Greens member Kim Booth raised questions of conflict of interest by Green as at least some of the
negotiations between Auspine and Taswood Growers had occurred under Green’s watch. Booth
argued that Green himself might have to be called as a witness. Liberal member Peter Gutwein
supported Booth but a motion that Green remove himself from the Committee was defeated six
votes to two (with Green himself voting with the noes).32
The committee heard evidence from all of the major players in the decision. Taswood Growers’ Ian
Jolly told the committee: "our assessment at the end of the day was that not only was the FEA a
better deal for us but it was a better deal for the softwood sector here because we could see it being
competitive into the future."33
The committee’s key witness, however, was Bob Gordon, Managing Director of Forestry Tasmania
and a director of Taswood Growers, the owner of the pine plantations. Gordon testified to the effect
that the Forestry Tasmania directors on the board of Taswood Growers did not have to consider
employment when deciding how to allocate resources – even though such consideration was
necessary under the Forestry Act:
Mr GORDON - Forestry Tasmania as a corporate body has no role in the recent softwood
joint venture process. It only has a role as an owner that has nominated three people to be
directors. Forestry Tasmania as such has no role in the decision-making process of the joint
venture.
Mr GUTWEIN - Are you telling us then that those people being appointed by Forestry
Tasmania to sit on Taswood Growers board need have no regard for any of the statutes that
Forestry Tasmania is obliged to operate in accordance with?

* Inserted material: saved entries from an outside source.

-- ==== Sys2Proof/Machine/Step.lean ====
section
/-! DEFINITION. One step of the machine: the next move of the schedule, one agent at a time (00_scope.md R15, 20_memory.md R62
and R63). When the schedule is empty the controller moves with quiet draws (assumption 6). -/

namespace Sys2Proof.Machine

/-- The step function. -/
def step (s : State) : Host.Outcome State Fault Refusal :=
  match s.sched with
  | [] => controllerStep Draw.quiet s
  | .clock d :: rest => .next ({ s with sched := rest }.passTime d)
  | .txStart :: rest => radioStep txStart { s with sched := rest }
  | .txComplete acked :: rest => radioStep (txComplete acked) { s with sched := rest }
  | .rxDeliver x payload pick :: rest => radioStep (rxDeliver x payload pick) { s with sched := rest }
  | .run dr :: rest => controllerStep dr { s with sched := rest }

/-- The state whose next step sends the table word as one frame: the frame is the controller's next line, the controller
moves next, CSN is high and the power-on reset is over (assumption 4). -/
def State.withFetchWord (s : State) (nbits w : Nat) : State :=
  { s with
    code := .frame [wordBytes nbits w] :: s.code
    sched := []
    csn := true
    clock := max s.clock s.par.porMs }

end Sys2Proof.Machine
end

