-- ==== Sys2Proof/Safety.lean ====
section
/-! DEFINITION. What claims are stated in terms of: the invariant of the machine, runs, and the two premises the spec names for
infinite runs, `CLOCK_PROGRESS` (60_exceptions.md R156) and `RADIO_LIVE` (45_radio_core.md R142). -/

namespace Sys2Proof.Safety

open Sys2Proof.Machine

/-- The parameters of 00_scope.md R7 whose value the source or the word types fix have that value: the register file's shape, the
pipes and the payload limit. The variants, the decisions, the times, the reset values and the FIFO depths stay free. -/
structure Structural (c : Config) : Prop where
  regWidth : c.regWidth = 8
  regAddrBits : c.regAddrBits = 5
  regAddrMax : c.regAddrMax = 0x1D
  numPipes : c.numPipes = 6
  addrBytes : c.addrBytes = 5
  maxPayload : c.maxPayload = 32
  regMap : c.regMap = familyRegMap

/-- The invariant: the parameters of the block's shape are this hardware's, the device is in a legal state, the frame buffer is empty
whenever CSN is high and otherwise holds as many MISO as MOSI bytes (10_state.md R39), no frame is open before the power-on reset is
over (70_reset_and_hazards.md R166, R170), and the payload size is unset or 1 to 32 (10_state.md R41). -/
structure Inv (s : State) : Prop where
  structural : Structural s.par
  legal : s.dev.legal s.par = true
  bufferEmpty : s.csn = true → s.dev.mosi = [] ∧ s.dev.miso = []
  bufferPaired : s.dev.mosi.length = s.dev.miso.length
  openAfterReset : s.csn = false → s.par.porMs ≤ s.clock
  payloadSize : ∀ n, s.payloadSize = some n → 1 ≤ n ∧ n ≤ 32
  pendingSize : ∀ n, Action.setPayloadSize n ∈ s.code → 1 ≤ n

/-- `k` steps of the machine, stopping at the first refusal. -/
def run (k : Nat) (s : State) : Out := Host.Core.run Sys2Proof.core k s

/-- An infinite run: every step answers a next state. -/
def IsRun (r : Nat → State) : Prop := ∀ n, step (r n) = .next (r (n + 1))

/-- The premise `CLOCK_PROGRESS`: the clock grows without bound (R156). -/
def ClockProgress (r : Nat → State) : Prop := ∀ t, ∃ n, t ≤ (r n).clock

/-- The controller holds in a `WaitMs(d)` that began at `t - d`. -/
def InWait (s : State) (t d : Nat) : Prop := s.code.head? = some (.waitUntil t d)

/-- TX start may happen now (R133). -/
def TxStartEnabled (s : State) : Prop :=
  s.csn = true ∧ txStartEnabled s = true ∧ dynamicPayloadOn s.par s.dev = false

/-- The premise `RADIO_LIVE` (R142): a TX start that stays enabled during a whole wait happens before the wait ends, and a
transmission completes within `TX_TIMEOUT_MS`. R142 counts from a transmission's TX start and does not say what holds of a
`tx_active` that no TX start set, because a transport failure drew it 1, nor of a transmission that FLUSH_TX, a power-down or a change
to PRX abandons: `completes` bounds every stretch with `tx_active` = 1 by `TX_TIMEOUT_MS`, whatever began it, and whatever ends it
meets the bound (DESIGN CHOICE, assumption 24). -/
structure RadioLive (r : Nat → State) : Prop where
  startsInWait : ∀ n m t d, n ≤ m → (n = 0 ∨ ¬ InWait (r (n - 1)) t d) →
    (∀ k, n ≤ k → k ≤ m → InWait (r k) t d ∧ TxStartEnabled (r k)) → InWait (r (m + 1)) t d
  completes : ∀ n m, n ≤ m → (∀ k, n ≤ k → k ≤ m → (r k).dev.txActive = true) →
    (r m).clock ≤ (r n).clock + (r n).par.txTimeoutMs

/-- The premises a claim about progress may take: `CLOCK_PROGRESS`, and `RADIO_LIVE` when the parameter asks for it. -/
def LivenessPremises (r : Nat → State) : Prop :=
  ClockProgress r ∧ ((r 0).par.radioLive = true → RadioLive r)

/-- The fields no wire command touches: the parameters, CE, the controller, the clock, the trace and the schedule. -/
def SameOutsideDevice (s t : State) : Prop :=
  t.par = s.par ∧ t.ce = s.ce ∧ t.payloadSize = s.payloadSize ∧ t.pipe0Cache = s.pipe0Cache ∧ t.clock = s.clock
    ∧ t.program = s.program ∧ t.op = s.op ∧ t.code = s.code ∧ t.stepIndex = s.stepIndex ∧ t.loc = s.loc
    ∧ t.results = s.results ∧ t.trace = s.trace ∧ t.sched = s.sched

/-- What a radio-core step leaves alone: everything but the flags, the FIFOs, `tx_active` and the schedule it was taken
from (20_memory.md R65, 46_diagnostics.md R143). -/
def SameButRadio (s t : State) : Prop :=
  t = { s with
    dev := { s.dev with
      rxDR := t.dev.rxDR, txDS := t.dev.txDS, maxRT := t.dev.maxRT
      txq := t.dev.txq, rxq := t.dev.rxq, txActive := t.dev.txActive }
    sched := t.sched }

/-! ## The words of the statements -/

/-- The power-on reset is over: a frame may open (40_spi_commands.md R84). -/
def Ready (s : State) : Prop := s.par.porMs ≤ s.clock

/-- Bytes drawn at places `first`, `first + 1`, … of a frame. -/
def drawn (s : State) (first n : Nat) : List Byte := (List.range n).map fun j => Config.freeByte (s.draws + (first + j))

/-- The state after a frame of `n` data bytes that returned `miso` after the status byte and left device `d`: CSN is high, the
frame buffer is empty, and every field not named is as before. -/
def frameResult (s : State) (n : Nat) (miso : List Byte) (d : Device) : State :=
  { s with
    csn := true
    dev := { d with mosi := [], miso := [] }
    resp := statusByte s.par s.dev :: miso
    draws := s.draws + (n + 1) }

/-- `width(a)` of 40_spi_commands.md R87. -/
def widthOfRule : Reg → Nat
  | .rxAddrP0 | .rxAddrP1 | .txAddr => 5
  | _ => 1

/-- The access column of 10_state.md R19. -/
def accessOfRule : Reg → Access
  | .status => .w1c
  | .observeTx | .cd | .fifoStatus => .ro
  | _ => .rw

/-- `reserved_mask(a)` as 40_spi_commands.md R88 lists it, and the Reserved bits of STATUS, CD and FIFO_STATUS (10_state.md R28, R30,
R34). -/
def reservedOfRule : Reg → Byte
  | .config => 0x80#8
  | .enAA => 0xC0#8
  | .enRxaddr => 0xC0#8
  | .setupAw => 0xFC#8
  | .rfCh => 0x80#8
  | .rfSetup => 0xE0#8
  | .status => 0x80#8
  | .cd => 0xFE#8
  | .rxPwP0 | .rxPwP1 | .rxPwP2 | .rxPwP3 | .rxPwP4 | .rxPwP5 => 0xC0#8
  | .fifoStatus => 0x8C#8
  | .dynpd => 0xC0#8
  | .feature => 0xF8#8
  | _ => 0x00#8

/-- `illegal(a, v)` as 40_spi_commands.md R88 writes it. -/
def illegalOfRule (r : Reg) (v : Byte) : Bool :=
  match r with
  | .setupAw => v &&& 0x03#8 == 0#8
  | .rxPwP0 | .rxPwP1 | .rxPwP2 | .rxPwP3 | .rxPwP4 | .rxPwP5 => decide (32 < v.toNat)
  | _ => false

/-- `regbyte(a, j)` as 40_spi_commands.md R87 writes it, for register `r` and MISO byte `j + 1`. -/
def regbyteOfRule (s : State) (r : Reg) (j : Nat) : Byte :=
  if widthOfRule r ≤ j then Config.freeByte (s.draws + (j + 1))
  else if r = .status then statusByte s.par s.dev
  else if r = .fifoStatus then fifoStatusByte s.par s.dev
  else if r = .observeTx ∨ r = .cd then Config.freeByte (s.draws + (j + 1))
  else if (r = .dynpd ∨ r = .feature) ∧ s.par.chipNeedsActivate = true ∧ s.dev.featuresActive = false then 0x00#8
  else (regStored s.par s.dev r).getD j 0x00#8

/-- The controller makes the next move, with draws `dr`, and `rest` of the schedule stays. -/
def ControllerMoves (s : State) (dr : Draw) (rest : List Move) : Prop :=
  (s.sched = [] ∧ dr = Draw.quiet ∧ rest = []) ∨ s.sched = .run dr :: rest

/-- Every register but those in `rs` reads as before. -/
def SameRegistersBut (rs : List Reg) (c : Config) (d e : Device) : Prop :=
  ∀ r, r ∉ rs → regReadable c e r = regReadable c d r

/-- Two addresses agree on the bytes that take part in matching: the low `aw` bytes, `aw = SETUP_AW.AW + 2` with AW the bits 1:0 of
SETUP_AW (10_state.md R24, 45_radio_core.md R134, R137). -/
def LowBytesAgree (d : Device) (a b : Addr) : Prop :=
  a.toNat % 2 ^ (8 * (d.setupAw.toNat % 4 + 2)) = b.toNat % 2 ^ (8 * (d.setupAw.toNat % 4 + 2))

/-- A transmission may be reported as sent: no acknowledgement is awaited, or one can arrive (45_radio_core.md R134). -/
def MayBeSent (d : Device) : Prop := d.enAA.getLsbD 0 = false ∨ LowBytesAgree d d.rxAddrP0 d.txAddr

/-- RX_ADDR_Pp and RX_PW_Pp, for pipes 0 to 5 (10_state.md R19). -/
def pipeRegs : Nat → List Reg
  | 0 => [.rxAddrP0, .rxPwP0]
  | 1 => [.rxAddrP1, .rxPwP1]
  | 2 => [.rxAddrP2, .rxPwP2]
  | 3 => [.rxAddrP3, .rxPwP3]
  | 4 => [.rxAddrP4, .rxPwP4]
  | _ => [.rxAddrP5, .rxPwP5]

/-- CE and `cfg` are as before. -/
def SameCeAndCfg (s t : State) : Prop := t.ce = s.ce ∧ t.payloadSize = s.payloadSize ∧ t.pipe0Cache = s.pipe0Cache

/-- The flags, the FIFOs and `features_active` are as before. -/
def SameFlagsAndFifos (d e : Device) : Prop :=
  e.rxDR = d.rxDR ∧ e.txDS = d.txDS ∧ e.maxRT = d.maxRT ∧ e.txq = d.txq ∧ e.rxq = d.rxq
    ∧ e.featuresActive = d.featuresActive

/-- Whatever the radio core did: every register but those in `rs`, STATUS and FIFO_STATUS reads as before, and `features_active` is as
before (20_memory.md R65). -/
def SameRegistersOnAir (rs : List Reg) (c : Config) (d e : Device) : Prop :=
  SameRegistersBut (.status :: .fifoStatus :: rs) c d e ∧ e.featuresActive = d.featuresActive

/-- The result of `dumpRegisters`: the registers of 46_diagnostics.md R143 as R_REGISTER reads them. -/
def dumpOf (s : State) : Result :=
  .ok (.dump
    { config := s.dev.config, enAA := s.dev.enAA, enRxaddr := s.dev.enRxaddr, setupAw := s.dev.setupAw
      rfCh := s.dev.rfCh, rfSetup := s.dev.rfSetup, rxAddrP0 := s.dev.rxAddrP0, rxAddrP1 := s.dev.rxAddrP1
      rxAddrP2 := s.dev.rxAddrP2, rxAddrP3 := s.dev.rxAddrP3, rxAddrP4 := s.dev.rxAddrP4
      rxAddrP5 := s.dev.rxAddrP5, txAddr := s.dev.txAddr, rxPwP0 := s.dev.rxPwP0, rxPwP1 := s.dev.rxPwP1
      rxPwP2 := s.dev.rxPwP2, rxPwP3 := s.dev.rxPwP3, rxPwP4 := s.dev.rxPwP4, rxPwP5 := s.dev.rxPwP5
      dynpd := if featuresGated s.par s.dev then 0x00#8 else s.dev.dynpd
      feature := if featuresGated s.par s.dev then 0x00#8 else s.dev.feature })

/-! ## Schedules -/

/-- Draws with which no primitive fails: none fails by itself, and no exchange call runs past `XFER_TIMEOUT_MS` (60_exceptions.md
R146, R158). The times are free. -/
def NoFailure (c : Config) (dr : Draw) : Prop := dr.failAt = none ∧ ∀ x ∈ dr.xferMs, x ≤ c.xferTimeoutMs

/-- A move of the clock, or of the controller without a failure: the moves of a run in which the air is silent. -/
def QuietMove (c : Config) : Move → Prop
  | .clock _ => True
  | .txStart => False
  | .txComplete _ => False
  | .rxDeliver _ _ _ => False
  | .run dr => NoFailure c dr

/-- A quiet move or a TX start: the moves of a run in which the radio sets no flag (45_radio_core.md R133). -/
def FlaglessMove (c : Config) : Move → Prop
  | .clock _ => True
  | .txStart => True
  | .txComplete _ => False
  | .rxDeliver _ _ _ => False
  | .run dr => NoFailure c dr

/-- Any move, but that the controller's do not fail. -/
def FailureFreeMove (c : Config) : Move → Prop
  | .clock _ => True
  | .txStart => True
  | .txComplete _ => True
  | .rxDeliver _ _ _ => True
  | .run dr => NoFailure c dr

/-- Between host operations, the host calling `op` next, with `rest` after it, on the register map of this hardware; the schedule is
free but for its moves, each of them one that `ok` allows. After the schedule the controller moves by default (assumption 6). -/
structure CallsUnder (ok : Config → Move → Prop) (s : State) (op : HostOp) (rest : List HostOp) : Prop where
  structural : Structural s.par
  idle : s.code = []
  program : s.program = op :: rest
  sched : ∀ m ∈ s.sched, ok s.par m

/-- A call under every schedule in which no primitive fails, whatever the radio core and the air do (20_memory.md R63): CSN is high, frames
may open, and dynamic payload is off, so that no radio-core step is refused (45_radio_core.md R141). -/
structure CallsOnAir (s : State) (op : HostOp) (rest : List HostOp) : Prop extends CallsUnder FailureFreeMove s op rest where
  csn : s.csn = true
  ready : Ready s
  staticPayload : dynamicPayloadOn s.par s.dev = false

/-- A call under a schedule of clock moves and controller moves that do not fail. -/
abbrev Calls (s : State) (op : HostOp) (rest : List HostOp) : Prop := CallsUnder QuietMove s op rest

/-- The call returns with result `r`: after some steps its result is the last one, no line of it is left, the host's next calls are `rest`, and
`post` holds of the state. -/
def Returns (s : State) (rest : List HostOp) (r : Result) (post : State → Prop) : Prop :=
  ∃ k t, run k s = .next t ∧ t.results = s.results ++ [r] ∧ t.program = rest ∧ t.op = none ∧ t.code = [] ∧ post t

/-- `transmit(payload)` with the payload size `n` sends a payload: it is not empty, and it fits or is cut to fit
(44_transfer_engine.md R120). -/
structure Transmits (ok : Config → Move → Prop) (s : State) (payload : List Byte) (n : Nat) (rest : List HostOp) : Prop extends
    CallsUnder ok s (.transmit payload) rest where
  nonempty : payload ≠ []
  size : s.payloadSize = some n
  sizeRange : 1 ≤ n ∧ n ≤ 32
  fits : payload.length ≤ n ∨ s.par.overlength = .truncate
  csn : s.csn = true
  ready : Ready s
  configLegal : s.dev.config.getLsbD 7 = false
  staticPayload : dynamicPayloadOn s.par s.dev = false

/-- The payload `transmit` sends: its first `n` bytes, padded with 0x00 (R120). -/
def paddedPayload (payload : List Byte) (n : Nat) : List Byte := payload.take n ++ List.replicate (n - payload.length) 0x00#8

/-- The payload went out on the bus in one exchange call. -/
def Sent (bs : List Byte) (t : State) : Prop := ∃ inn, BusEvent.xfer bs inn ∈ t.trace

/-- The register values `initialize` is asked to write are ones the registers take, and CONFIG_INIT keeps the power off
(42_configuration.md R113, R115). -/
def InitValuesLegal (c : Config) : Prop :=
  c.configInit.getLsbD 1 = false ∧ legalByte c .config c.configInit = true ∧ legalByte c .enAA c.variantEnAA = true
    ∧ legalByte c .setupAw c.setupAwInit = true ∧ legalByte c .rfCh c.variantRfCh = true ∧ legalByte c .rfSetup c.rfSetupInit = true

/-- Primitive number `k` of line `a` is the first of it that fails with the draws `dr`. -/
def FailsAt (c : Config) (dr : Draw) (a : Action) (k : Nat) : Prop :=
  (∃ outs, a = .frame outs ∧ frameFailure c dr outs.length = some k)
    ∨ (((∃ v, a = .setCSN v) ∨ ∃ v, a = .setCE v) ∧ dr.failAt = some 0 ∧ k = 0)
    ∨ ((∃ out, a = .exchange out) ∧ (dr.failAt = some 0 ∨ c.xferTimeoutMs < dr.xferMs.getD 0 0) ∧ k = 0)

/-- `Frame(outs)` as its raw lines: `SetCSN(0)`, one `Exchange` for each list of `outs`, `SetCSN(1)` (41_register_access.md R97). -/
def rawLines (outs : List (List Byte)) : List Action := .setCSN false :: (outs.map .exchange ++ [.setCSN true])

end Sys2Proof.Safety
end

Mr GORDON - I am saying that once those people are on the softwood joint venture board
they are no longer Forestry Tasmania, they are directors of a company. There would be
thousands of companies in Australia where the shareholders elect directors but they have
been nominated by a major shareholder. Once you are a director of that entity your
responsibility is to the entity not to the shareholder that nominates you. And that is a matter
of company law in Australia and there are quite severe penalties for not acting in that
manner.34
This testimony went to the heart of the legal matters under consideration. It was a revealing
statement by the man heading up Tasmania’s publicly-owned forestry company, Forestry
Tasmania, a 50% owner of the disputed resource – a resource which lay on publicly-owned Crown
land. He seemed to be saying that, during their deliberations on the board of a Forestry Tasmania
joint venture, officers of Forestry Tasmania had no obligation to comply with the Forestry Act, a
provision of which obliged Forestry Tasmania to consider local employment impacts when
allocating resources on State Forest.
Gordon’s interpretation was backed up by the Tasmanian Solicitor-General, who also gave
evidence to the Committee. His evidence said: “It follows that, in acting as members of the Joint
Venture Board, the Forestry Tasmania nominees were not subject to any statutory requirements
imposed upon Forestry Tasmania, and in particular not those of s.12A of the Forestry Act”.35
This opinion, however, differs with that of Michael Stokes, law lecturer at the University of
Tasmania: “Therefore, in my opinion, Forestry was bound to consider the employment implications
6
of its decision in the Auspine Case if the wood in question was from State Forest or Crown land. If
the wood was from private land, it had no such obligation.”36
The difference of opinion left a cloud of uncertainty over Forestry Tasmania’s role, responsibilities
and accountability in the Auspine / FEA decision.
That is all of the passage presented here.